It’s all down to the way the human researchers assign the virtual traders their strategies. Even if N is only 5 or 6, there are a vast number of possible choices, and this gives the researchers a useful tool. By playing with the choice of these initial strategies, they can “tune” their virtual market until it reproduces the price movements seen recently in some real market.

The implications of this are enormous. For a start, running the tuned model forward into the future might then show where the real market is going, be it the New York Stock Exchange or the foreign currency market for the Euro. In a number of tests, one team (who prefer not to be named because they are involved in launching a company to exploit their work) has shown the model can consistently beat the 50 per cent mark – therefore doing better than chance – in predicting the ups and downs of foreign exchange markets.
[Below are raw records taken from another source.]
-- ==== Sys2Proof/Machine/Operands.lean ====
section
/-!
DEFINITION. The instruction formats (Tables TIL-3 and TIL-8): the fields of bits [55:0] of a tile
instruction's word.
-/

namespace Sys2Proof.Machine

/-- A tile instruction's word without its opcode. -/
abbrev TWord := BitVec 56

def TWord.f (w : TWord) (hi lo : Nat) : Nat := bits w.toNat hi lo
def TWord.b (w : TWord) (i : Nat) : Bool := w.toNat.testBit i

/-- The instruction executes: P[PSEL] XOR PNEG = 1 (R53). -/
def Ctx.executes (x : Ctx) (w : TWord) : Bool := x.pred (w.f 54 52) != w.b 55

/-! ### Format A -/

def TWord.aD (w : TWord) : Nat := w.f 51 47
def TWord.aS1 (w : TWord) : Nat := w.f 46 42
def TWord.aS2 (w : TWord) : Nat := w.f 41 37
def TWord.aS3 (w : TWord) : Nat := w.f 36 32
def TWord.aFmt (w : TWord) : Nat := w.f 31 28
def TWord.aRnd (w : TWord) : Nat := w.f 27 25
/-- Bits [24:0] are reserved (Table TIL-3). -/
def TWord.aRes (w : TWord) : Bool := w.f 24 0 = 0

/-! ### Format B -/

def TWord.bD (w : TWord) : Nat := w.f 51 47
def TWord.bS1 (w : TWord) : Nat := w.f 46 42
def TWord.bMod (w : TWord) : Nat := w.f 41 32
/-- IMM, sign-extended to 64 bits (Table TIL-3). -/
def TWord.bImm (w : TWord) : Word := BitVec.ofInt 64 (sext 32 (w.f 31 0))
def TWord.bImmRaw (w : TWord) : Nat := w.f 31 0

/-! ### Format C -/

def TWord.cS1 (w : TWord) : Nat := w.f 51 47
def TWord.cMod (w : TWord) : Nat := w.f 46 32
/-- OFF, signed, counted in instructions. -/
def TWord.cOff (w : TWord) : Int := sext 32 (w.f 31 0)

/-! ### Format D (Table TIL-8) -/

def TWord.dAt (w : TWord) : Nat := w.f 51 49
def TWord.dSA (w : TWord) : Nat := w.f 48 44
def TWord.dSB (w : TWord) : Nat := w.f 43 39
def TWord.dM (w : TWord) : Nat := w.f 38 31 + 1
def TWord.dFmtA (w : TWord) : Nat := w.f 30 27
def TWord.dFmtB (w : TWord) : Nat := w.f 26 23
def TWord.dSparse (w : TWord) : Nat := w.f 22 21
def TWord.dSX (w : TWord) : Nat := w.f 20 16
def TWord.dZero (w : TWord) : Bool := w.b 15
def TWord.dBkeep (w : TWord) : Bool := w.b 14
def TWord.dRs (w : TWord) : Bool := w.b 13
def TWord.dVs (w : TWord) : Nat := w.f 12 8
def TWord.dRes (w : TWord) : Bool := w.f 7 0 = 0

/-- Fields of an operand descriptor (Table TIL-9). -/
def descAddr (x : Nat) : Nat := bits x 23 0
def descStride (x : Nat) : Nat := bits x 39 24 * 64
def descStrideRaw (x : Nat) : Nat := bits x 39 24
def descScale (x : Nat) : Nat := bits x 63 40

end Sys2Proof.Machine
end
More exciting yet is the hope that this method will detect really big movements in advance – changes of, say, a few per cent or more. Identifying these moments beforehand is the dream of any speculator. The technique does seem to predict many large movements in advance, but unfortunately it is too early to rule out the possibility that this success is simply due to luck: events that are rare by definition don’t succumb quickly to statistical analysis. In the New York Stock Exchange, for example, a one-day change of five per cent takes place only about once a year. Within a few years, however, it may become clear that these models can tune into a market’s behaviour and accurately predict significant movements.

Self-fulfilling prophecy

Of course, if that does happen, the implications may be a little bizarre. The method is sure to be adopted by many large investors, which would change the nature and philosophy of the markets themselves, and perhaps undermine the technique’s ability to make predictions. It’s also possible that those predictions might be self-fulfilling. If the model predicted an imminent 5 per cent jump in the New York Stock Exchange, investors armed with this knowledge would naturally flock to the market, buying stocks to make a profit and thereby driving prices up – perhaps by five per cent.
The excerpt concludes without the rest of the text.